-- ==== Sys2Proof/Machine/Place.lean ====
section
/-! DEFINITION. Machine/Place.lean: placements: which are available, which meets the floor, and the endpoints and lists they place (R46, R126, R34). -/

namespace Sys2Proof.Machine

open Sys2Proof

/-- Tensor cores, Pewter engines, picture pipelines and stacks are logical; the physical index of one under a placement (0xFF: unused). -/
def Placement.index (p : Placement) (cls i : Nat) : Nat :=
  match cls with
  | 0x05 => p.coreMap.getD i 0xFF
  | 0x04 => p.eeMap.getD i 0xFF
  | 0x02 => p.ppMap.getD i 0xFF
  | 0x03 => p.ppMap.getD i 0xFF
  | 0x06 => p.stackMap.getD i 0xFF
  | _ => i

/-- Bits [21:8] of an endpoint placed; none when its unit is unused under the placement. -/
def Placement.field (p : Placement) (f : Nat) : Option Nat :=
  let i := p.index (f / 256) (f % 256)
  if [0x02, 0x03, 0x04, 0x05, 0x06].contains (f / 256) && i == 0xFF then none else some (f / 256 * 256 + i)

/-- An endpoint of this device placed; that of a unit that the placement leaves unused has INDEX 0xFF, which no unit has (R46); a window page or another
device stays as it is. DESIGN CHOICE (log 88). -/
def Placement.endpoint (p : Placement) (own e : Nat) : Nat :=
  if Machine.field e 22 10 = own ∧ Machine.field e 16 6 ≠ 0x07 then
    match p.field (Machine.field e 8 14) with
    | some f => own * 2 ^ 22 + f * 256 + e % 256
    | none => own * 2 ^ 22 + Machine.field e 16 6 * 2 ^ 16 + 0xFF00 + e % 256
  else e

/-- A unit placed. -/
def Placement.unit (p : Placement) (u : UnitId) : Option UnitId := (p.field (unitField u)).bind unitOfField

/-- A channel's entry with its endpoints placed (R42). -/
def Placement.entry (p : Placement) (own : Nat) (e : Entry) : Entry :=
  { e with source := p.endpoint own e.source, dest := if e.multicast then e.dest else p.endpoint own e.dest }

/-- A command with its SIGNAL_UNIT placed. -/
def Placement.command (p : Placement) (c : Command) : Command :=
  if c.hdr.signalUnit = 0 then c
  else { c with hdr := { c.hdr with signalUnit := (p.field c.hdr.signalUnit).getD c.hdr.signalUnit } }

/-- The lists of a program set with their queues placed; lists of units that are unused do not run. -/
def Placement.lists (p : Placement) (ls : List ListRec) : List ListRec :=
  ls.filterMap (fun l => (p.unit l.queue.unit).map (fun u => { l with queue := ⟨u, l.queue.port⟩, cmds := l.cmds.map p.command }))

/-! ## Availability (R46) -/

/-- Whether a unit is retired or absent from the variant: bits [21:8] of its endpoint. -/
def State.gone (s : State) (f : Nat) : Bool :=
  let i := f % 256
  s.otp.units.contains f || (match f / 256 with
    | 0x05 => decide (6 ≤ i) || s.otp.sequencers.contains i
    | 0x04 => decide (2 ≤ i)
    | 0x02 => decide (4 ≤ i) || s.otp.units.contains (0x0300 + i)
    | 0x03 => decide (4 ≤ i) || s.otp.units.contains (0x0200 + i)
    | 0x06 => decide (s.part.memStacks ≤ i) || (match s.memStacks.toList[i]? with | some k => k.retired | none => true)
    | 0x08 => decide (s.part.solderPorts ≤ i)
    | 0x09 => decide (s.part.ethPorts ≤ i)
    | _ => false)

/-- Working links of a stack: those in rotation, with the links that a power cap has parked (R275, R278). -/
def State.workingLinks (s : State) (n : Nat) : Nat :=
  match s.memStacks.toList[n]? with
  | some k => links (k.rotation ||| k.parked)
  | none => 0

/-- Working lanes of a Solder port: four of those not retired (R288). -/
def State.workingLanes (s : State) (n : Nat) : Nat :=
  min 4 ((List.range 5).filter (fun l => !(s.port n).retired.getLsbD l)).length

/-- No value but 0xFF stands twice in a list. -/
def distinctMap (xs : List Nat) : Bool :=
  let ys := xs.filter (· != 0xFF)
  ys.eraseDups.length == ys.length

/-- A core passes ring traffic on when it is retired and its sequencer works (R126). -/
def State.passes (s : State) (n : Nat) : Bool :=
  s.otp.units.contains (0x0500 + n) && !s.otp.sequencers.contains n

/-- Two cores are ring neighbours once pass-through cores are left out (R126). -/
def State.ringNeighbours (s : State) (a b : Nat) : Bool :=
  let up (x y : Nat) : Bool := (List.range ((y + 6 - x) % 6 - 1)).all (fun i => s.passes ((x + 1 + i) % 6))
  a != b && (up a b || up b a)

/-- The logical units that a program set and a schedule set name. -/
def namedUnits (st : Stream) (p : Placement) : List Nat :=
  let ls := st.programs.getD p.programSet []
  let sc := match st.schedules[p.scheduleSet]? with | some c => c.reqs.map (·.1) | none => []
  ((ls.map (fun l => unitField l.queue.unit)) ++ sc).eraseDups

/-- Whether a placement of a stream is available (R46, R126, R283). -/
def State.available (s : State) (st : Stream) (p : Placement) : Bool :=
  let ok (cls n : Nat) : Bool := n == 0xFF || !s.gone (cls * 256 + n)
  decide (p.programSet < st.programs.length) && decide (p.scheduleSet < st.schedules.length) &&
  p.coreMap.all (ok 0x05) && p.eeMap.all (ok 0x04) && p.ppMap.all (ok 0x02) && p.stackMap.all (ok 0x06) &&
  (p.coreMap.zip p.quadrants).all (fun x => x.1 == 0xFF || (look 0 s.otp.quadrants x.1 &&& x.2) == 0) &&
  (p.stackMap.zip p.minLinks).all (fun x => x.1 == 0xFF || decide (x.2 ≤ s.workingLinks x.1)) &&
  (p.minLanes.zipIdx).all (fun x => x.1 == 0 || (!s.gone (0x0800 + x.2) && decide (x.1 ≤ s.workingLanes x.2))) &&
  (namedUnits st p).all (fun f => (p.field f).isSome) &&
  (List.range st.stacksRequired).all (fun l => p.stackMap.getD l 0xFF != 0xFF) &&
  distinctMap p.coreMap && distinctMap p.eeMap && distinctMap p.ppMap && distinctMap p.stackMap &&
  st.entries.all (fun e => e.kind != 0x05 ||
    (let a := p.core (field e.source 8 8)
     let b := p.core (field e.dest 8 8)
     a == 0xFF || b == 0xFF || s.ringNeighbours a b))

/-- The floor requirements of a placement: units, placed, and rates. -/
def requirements (st : Stream) (p : Placement) : List (Nat × Nat) :=
  match st.schedules[p.scheduleSet]? with
  | some c => c.reqs.filterMap (fun r => (p.field r.1).map (fun f => (f, r.2)))
  | none => []

/-- MEM_BW_SPLIT: the shares written in bits [11:0], those in effect in bits [27:16] (R140). -/
def rBwSplit : Nat := blkMem + 0x400

/-- The shares written last are in effect (R140). DESIGN CHOICE (log 69). -/
def State.takeShares (s : State) : State := s.setRegField rBwSplit 16 12 (s.regField rBwSplit 0 12)

/-- The floor rate of a unit in 10^6 per second: of a stack its working links × (READ + WRITE) × 1,000 MB/s (R140), of a core the tested one in OTP, at least the 1.40 G steps/s
guaranteed on every part (R5, R90), of any other unit the tested one (R34). DESIGN CHOICE (log 69). DESIGN CHOICE (log 16). -/
def State.floorRate (s : State) (f : Nat) : Nat :=
  if f / 256 = 0x06 then s.workingLinks (f % 256) * (s.regField rBwSplit 16 4 + s.regField rBwSplit 20 4) * 1000
  else if f / 256 = 0x05 then max 1400 (Sys2Proof.Config.floorRate f)
  else Sys2Proof.Config.floorRate f

/-- Whether a placement meets the floor (R46, R34). -/
def State.meetsFloor (s : State) (st : Stream) (p : Placement) : Bool :=
  (requirements st p).all (fun r => decide (r.2 ≤ s.floorRate r.1))

/-- The placement used: the first that is available and meets the floor, else the first that is available (R46). DESIGN CHOICE (log 69). -/
def State.choose (s : State) (st : Stream) : Option Nat :=
  let ok (i : Nat) : Bool := match st.placements[i]? with | some p => s.available st p | none => false
  let floor (i : Nat) : Bool := match st.placements[i]? with | some p => s.meetsFloor st p | none => false
  let is := (List.range st.placements.length).filter ok
  match is.find? floor with
  | some i => some i
  | none => is.head?

/-! ## Check 16: the guarantee (R34, R35) -/

def rFloorMargin : Nat := 0x044

/-- MARGIN and UNIT of DEV_FLOOR_MARGIN: the least quotient of tested and required rate, in 1/256, rounded down (R34). DESIGN CHOICE (log 108). -/
def State.floorMargin (s : State) (st : Stream) (p : Placement) : Nat :=
  let q (r : Nat × Nat) : Nat := min 65535 (256 * s.floorRate r.1 / max 1 r.2)
  let rs := (requirements st p).filter (fun r => decide (0 < r.2))
  match rs with
  | [] => 0
  | r :: rest =>
    let b := rest.foldl (fun b x => if q x < q b then x else b) r
    q b + 65536 * b.1

/-- DEV_GUARANTEE and DEV_FLOOR_MARGIN set by check 16; where the floor is not met `reason` is CLEAR_REASON and HOST_IRQ_N is
asserted (R34, R35). DESIGN CHOICE (log 91). -/
def State.compareFloor (s : State) (reason : Nat) : State :=
  match s.stream, s.place with
  | some st, some p =>
    let empty := match st.schedules[p.scheduleSet]? with | some c => c.reqs.isEmpty | none => true
    let met := !empty && s.meetsFloor st p
    let why := if empty then 5 else if met then 0 else reason
    let s := ((s.setRegField rGuarantee 0 2 (1 + 2 * b2n met)).setRegField rGuarantee 4 4 why).setReg rFloorMargin (s.floorMargin st p)
    let s := (s.setRegField rGuarantee 2 1 (b2n (s.placement != 0))).setRegField rGuarantee 8 8 s.placement
    if !empty && !met then s.irq .guarantee else s
  | _, _ => s

end Sys2Proof.Machine
end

______________________________

__Task item__. Starting with the first line above and ending with the line that holds "p.coreMap.getD i 0xFF", restate each line word for word and add nothing else.

__Response to the exercise__.
-- ==== Sys2Proof/Machine/Place.lean ====
section
/-! DEFINITION. Machine/Place.lean: placements: which are available, which meets the floor, and the endpoints and lists they place (R46, R126, R34). -/

namespace Sys2Proof.Machine

open Sys2Proof

/-- Tensor cores, Pewter engines, picture pipelines and stacks are logical; the physical index of one under a placement (0xFF: unused). -/
def Placement.index (p : Placement) (cls i : Nat) : Nat :=
  match cls with
  | 0x05 => p.coreMap.getD i 0xFF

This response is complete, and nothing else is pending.